И хотя «Зоркая» пробиралась среди бесконечных опасных мест осторожно, как кошка, оба они настолько оказались заняты, управляя своим судном, что вскоре и пещера, и загадочное слово, звучавшее в громоподобных вздохах моря, остались далеко позади.
Наконец в проливе стало глубже, они вышли на простор из фантасмагорического нагромождения скал. Прямо по курсу возвышался, подобно гигантской сторожевой башне, остров. Утесы вокруг него были черны и казались слепленными из многочисленных цилиндров или столбов, подогнанных плотно, как мозаика; все цилиндры были правильной геометрической формы, с ровными краями и ровными поверхностями. Эта невообразимая черная стена поднималась над морем почти до небес.
— Замок Калессина, — пояснил волшебник. — Так называли его драконы, когда я много лет тому назад встречался с ними на этих островах.
— Кто такой Калессин?
— Старейший…
— Он построил этот замок?
— Не знаю. Не знаю, было ли это кем-то построено… Не знаю даже, сколько Калессину лет. Я говорю «ему», но не уверен, что это самец… По сравнению с Калессином Орм Эмбар — годовалый младенец. А ты да я — просто весенние мошки. — Он пристально оглядывал черные, поражающие воображение стены, и Аррен тоже с тревогой поднял голову, думая о том, что будет, если с такой высоты, из-за этой вот черной кромки внезапно упадет им на голову огромный дракон и настигнет их прежде собственной тени. Однако дракона не было. Они медленно проплыли по замершей воде в тени черных скал, так ничего и не услышав. Разве что волны шептались и шлепали по уходящим в глубину базальтовым колоннам Замка Калессина. Здесь было очень глубоко; прибрежные рифы кончились. Аррен правил лодкой, а Ястреб стоял на носу, внимательно осматривая утесы и ясное небо впереди.
Наконец лодка вышла из густой тени, отбрасываемой Замком Калессина, на солнечный полуденный простор моря. Они проплыли вдоль всей цепи островов под названием Драконьи Бега. Волшебник вскинул голову так, словно наконец увидел то, что искал: через бескрайнее залитое светом пространство небес мчался к ним на своих золотых крыльях дракон Орм Эмбар.
Аррен услышал, как Ястреб крикнул: Аро Калессин? — и догадался, что это значит, только не понял, что ответил волшебнику дракон. Аррен, как всегда, чувствовал, что почти понимает Истинную Речь, вот-вот поймет, словно когда-то знал все эти слова, но потом забыл. Не так, как бывает с совсем неизвестным тебе языком.
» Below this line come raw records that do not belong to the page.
-- ==== Sys2Proof/Machine/Bus.lean ====
section
/-! DEFINITION. rtc_bus_transaction_controller (spec/43_bus_transactions.md): WRITE, READ, END_TRANSACTION. -/

namespace Sys2Proof.Machine

/-- The data bytes of a WRITE, in order from register `p`, post-incremented modulo 256, and the pointer one past the
last (R102). -/
def writeRegs : Byte → List Byte → Device → Device
  | p, [], d => d.setPtr (some p)
  | p, v :: vs, d => writeRegs (p + 1) vs (regWrite p v d)

/-- The burst: Seconds through Year in address order, all from one state (R103, R45). -/
def burst (d : Device) : List Byte :=
  [regRead 0x00 d, regRead 0x01 d, regRead 0x02 d, regRead 0x03 d, regRead 0x04 d, regRead 0x05 d, regRead 0x06 d]

/-- WRITE(bytes) (R102): the same in both controller states; an empty one only warns (R116). -/
def execWrite (bytes : List Byte) (s : State) : Host.Outcome State Fault Refusal :=
  match bytes with
  | [] => s.raiseDiag .warnEmptyWrite
  | a :: data => s.finish (writeRegs a data s.dev) []

/-- READ(count) (R103): the pointer alone decides the length, `count` is ignored; without a pointer it reports an error
and returns nothing (R115). The pointer is not changed. -/
def execRead (_count : Nat) (s : State) : Host.Outcome State Fault Refusal :=
  match s.dev.ptr with
  | none => s.raiseDiag .errReadUnaddressed
  | some a => if a = Config.burstBase then s.finish s.dev (burst s.dev) else s.finish s.dev [regRead a s.dev]

/-- END_TRANSACTION (R104): clears the pointer unconditionally. -/
def execEndTransaction (s : State) : Host.Outcome State Fault Refusal :=
  s.finish (s.dev.setPtr none) []

end Sys2Proof.Machine
end

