-- ==== Sys2Proof/Laws/Bus.lean ====
section
/-! SUPPORT. The data bytes of a WRITE: where the pointer ends, and one induction for everything a WRITE keeps. -/

namespace Sys2Proof.Machine

@[simp] theorem writeRegs_nil (p : Byte) (d : Device) : writeRegs p [] d = d.setPtr (some p) := rfl

@[simp] theorem writeRegs_cons (p v : Byte) (vs : List Byte) (d : Device) :
    writeRegs p (v :: vs) d = writeRegs (p + 1) vs (regWrite p v d) := rfl

/-- The pointer ends one past the last register written (R102). -/
theorem writeRegs_ptr (p : Byte) (vs : List Byte) (d : Device) :
    (writeRegs p vs d).ptr = some (p + BitVec.ofNat 8 vs.length) := by
  induction vs generalizing p d with
  | nil => simp
  | cons v vs ih =>
    rw [writeRegs_cons, ih, List.length_cons, BitVec.ofNat_add, BitVec.add_assoc, BitVec.add_comm 1]
    rfl

/-- An address reached after the first data byte is reached by the whole (R54). -/
theorem sub_lt_of_sub_succ_lt {a p : Byte} {n : Nat} (h : (a - (p + 1)).toNat < n) : (a - p).toNat < n + 1 := by
  have e : a - p = (a - (p + 1)) + 1 := by
    rw [← BitVec.sub_sub, BitVec.sub_add_cancel]
  rw [e, BitVec.toNat_add]
  exact lt_of_le_of_lt (Nat.mod_le _ _) (by simpa using Nat.succ_lt_succ h)

/-- What holds of a device, is kept by every register write at an address the data reach, and does not depend on the
pointer, holds after a WRITE's data bytes. -/
theorem writeRegs_keeps {P : Device → Prop} (p : Byte) (vs : List Byte) (d : Device)
    (hw : ∀ a v e, (a - p).toNat < vs.length → P e → P (regWrite a v e))
    (hp : ∀ q e, P e → P (e.setPtr q)) (hd : P d) : P (writeRegs p vs d) := by
  induction vs generalizing p d with
  | nil => exact hp _ _ hd
  | cons v vs ih =>
    rw [writeRegs_cons]
    refine ih (p + 1) _ (fun a w e ha he => hw a w e ?_ he) (hw p v d (by simp) hd)
    simpa using sub_lt_of_sub_succ_lt ha

end Sys2Proof.Machine
end

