/-- Settles O50, by the effects an operation can have. -/
theorem onlyWritesChangeAStoredByte : Obligations.OnlyWritesChangeAStoredByte :=
  fun _ _ _ _ h hne => (exec_effect h).of_load_ne hne

end Sys2Proof.Machine
end

section
/-! ## The two directions of the codec (R65, R68) -/

namespace Sys2Proof.Machine

/-- Settles O9. -/
theorem bcdDecodeOfAnyInput : Obligations.BcdDecodeOfAnyInput := by
  refine ⟨fun b => ⟨bcdDecode_eq b, ?_⟩, rfl⟩
  rw [bcdDecode_eq]
  omega

/-- The byte that holds `ENC` of a value decodes to the value modulo 160: its high nibble is the quotient by ten modulo
16 (R68). -/
theorem bcdDecode_enc_mod (u : Nat) : bcdDecode (enc u % 256) = u % 160 := by
  have hhigh : enc u % 256 / 16 % 16 = u / 10 % 16 := by rw [enc_eq]; omega
  have hlow : enc u % 256 % 16 = u % 10 := by rw [enc_eq]; omega
  rw [bcdDecode_eq, hhigh, hlow]
  omega

/-- Up to 99 `encode` needs no cut to a byte. -/
theorem bcdEncode_mod_of_le {u : Nat} (h : u ≤ 99) : bcdEncode u % 256 = bcdEncode u := by
  rw [bcdEncode_eq]
  omega

/-- Settles O10: up to 99 `encode` is `ENC`, the value fits the byte and is below 160. -/
theorem encodeDecodeRoundTrip : Obligations.EncodeDecodeRoundTrip := by
  refine fun u => ⟨bcdDecode_enc_mod u, fun hu => ?_⟩
  calc bcdDecode (bcdEncode u)
    _ = bcdDecode (bcdEncode u % 256) := by rw [bcdEncode_mod_of_le hu]
    _ = u % 160 := bcdDecode_enc_mod u
    _ = u := Nat.mod_eq_of_lt (by omega)

/-- `ENC` of a two-digit value whose lower digit is no decimal digit carries into the higher nibble. -/
theorem packed_digits_carry {u : Nat} (h : 9 < u) (hu : u < 16) (t : Nat) :
    (10 * t + u) / 10 * 16 + (10 * t + u) % 10 = 16 * t + u + 6 := by
  omega

/-- Settles O11: a decimal low nibble is packed again as it was, any other carries. -/
theorem decodeEncodeRoundTrip : Obligations.DecodeEncodeRoundTrip := by
  intro b
  have hhigh : b.toNat / 16 % 16 = b.toNat / 16 := Nat.mod_eq_of_lt (by omega)
  rw [enc_eq, bcdDecode_eq, hhigh, Nat.mul_comm (b.toNat / 16) 10]
  by_cases hlow : b.toNat % 16 ≤ 9
  · rw [packed_digits hlow, Nat.div_add_mod]
    exact iff_of_true rfl hlow
  · rw [packed_digits_carry (Nat.lt_of_not_le hlow) (Nat.mod_lt _ (by decide)), Nat.div_add_mod]
    exact iff_of_false (by omega) hlow

end Sys2Proof.Machine
end

section
/-! ## The carry chain, field by field (R69, R71) -/

namespace Sys2Proof.Machine

/-- A counter below a threshold has room for its step: no threshold of the calendar is above 255. -/
theorem toNat_succ_lt_of_lt {b : Byte} {n : Nat} (h : b.toNat < n) (hn : n ≤ 255 := by decide) : b.toNat + 1 < 256 := by
  omega
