-- ==== Sys2Proof/Syntax.lean ====
section
/-! DEFINITION. The operations of the block (30_encoding.md R104), the input that carries one (R100), the agents
(R102) and the assembler's operations (R114, R115). -/

namespace Sys2Proof

/-- The agents of the block's environment (00_scope.md R3). -/
inductive Agent where
  | host
  | timebase
  | busPeripheral
  | resetSource
  deriving DecidableEq, Repr

/-- One input to the block: an Operation Word with the 32-bit write data a host write carries (R100, R103). In
every other operation `wdata` is not part of the input and is not looked at (log entry 17). -/
structure InputOp where
  opw : Opw
  wdata : Word
  deriving DecidableEq, Repr

/-- The 21 operations of the opcode map, one constructor a row of spec/opcode_table.json (R104). Only host writes
have an operand, their `WDATA` (R103). -/
inductive Instr where
  /-- PUSH: push a 12-bit code (R140). -/
  | push (wdata : Word)
  /-- PUSHF: convert a binary32 sample and push its code (R145). -/
  | pushf (wdata : Word)
  /-- RD.AVAIL (R150). -/
  | rdAvail
  /-- RD.FREE (R151). -/
  | rdFree
  /-- RD.STATUS (R283). -/
  | rdStatus
  /-- RD.CTRL (R286). -/
  | rdCtrl
  /-- WR.CTRL (R287). -/
  | wrCtrl (wdata : Word)
  /-- RD.SAMPLES (R290). -/
  | rdSamples
  /-- RD.UPDATES (R291). -/
  | rdUpdates
  /-- RD.UNDERRUNS (R292). -/
  | rdUnderruns
  /-- RD.OVERRUNS (R293). -/
  | rdOverruns
  /-- RD.XFERERR (R294). -/
  | rdXferErr
  /-- RD.TIME (R193). -/
  | rdTime
  /-- RD.ALARM (R194). -/
  | rdAlarm
  /-- RD.PARAM0 (R296). -/
  | rdParam0
  /-- RD.PARAM1 (R297). -/
  | rdParam1
  /-- RD.PERIOD (R298). -/
  | rdPeriod
  /-- TICK: one timebase tick, with the dispatch on a firing (R182). -/
  | tick
  /-- TREQ: transfer request from the bus peripheral (R222). -/
  | treq
  /-- NACK: transfer failure from the bus peripheral (R225). -/
  | nack
  /-- RESET: reset the block (R360). -/
  | reset
  deriving DecidableEq, Repr

/-- A decimal literal of the assembler, `± digits · 10 ^ exp10` (R114). -/
structure Decimal where
  neg : Bool
  digits : Nat
  exp10 : Int
  deriving DecidableEq, Repr

/-- One operation of the assembler: a mnemonic of R104 with its operand (R114), or a pseudo-operation of R115. -/
inductive AsmOp where
  | op (i : Instr)
  | arm
  | armIe
  | bsync
  | bsyncIe
  | ticks (n : Nat)
  | send
  | pushblk (codes : List Word)
  | pushfblk (samples : List Word)
  deriving DecidableEq, Repr

/-- One line: an optional agent tag and an operation (R114). -/
structure AsmLine where
  tag : Option Agent
  body : AsmOp
  deriving DecidableEq, Repr

end Sys2Proof
end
Когда волшебник произносил слова Истинной Речи, голос его звучал гораздо звонче и отчетливей, чем когда он говорил на ардическом, и каждое отдельное слово было как бы окружено тишиной — подобно тому, как долго звучит отдельный, даже совсем слабый удар большого колокола. Зато голос дракона был скорее похож на гонг: звучный и одновременно какой-то пронзительный. Или на чуть шипящий звон цимбал.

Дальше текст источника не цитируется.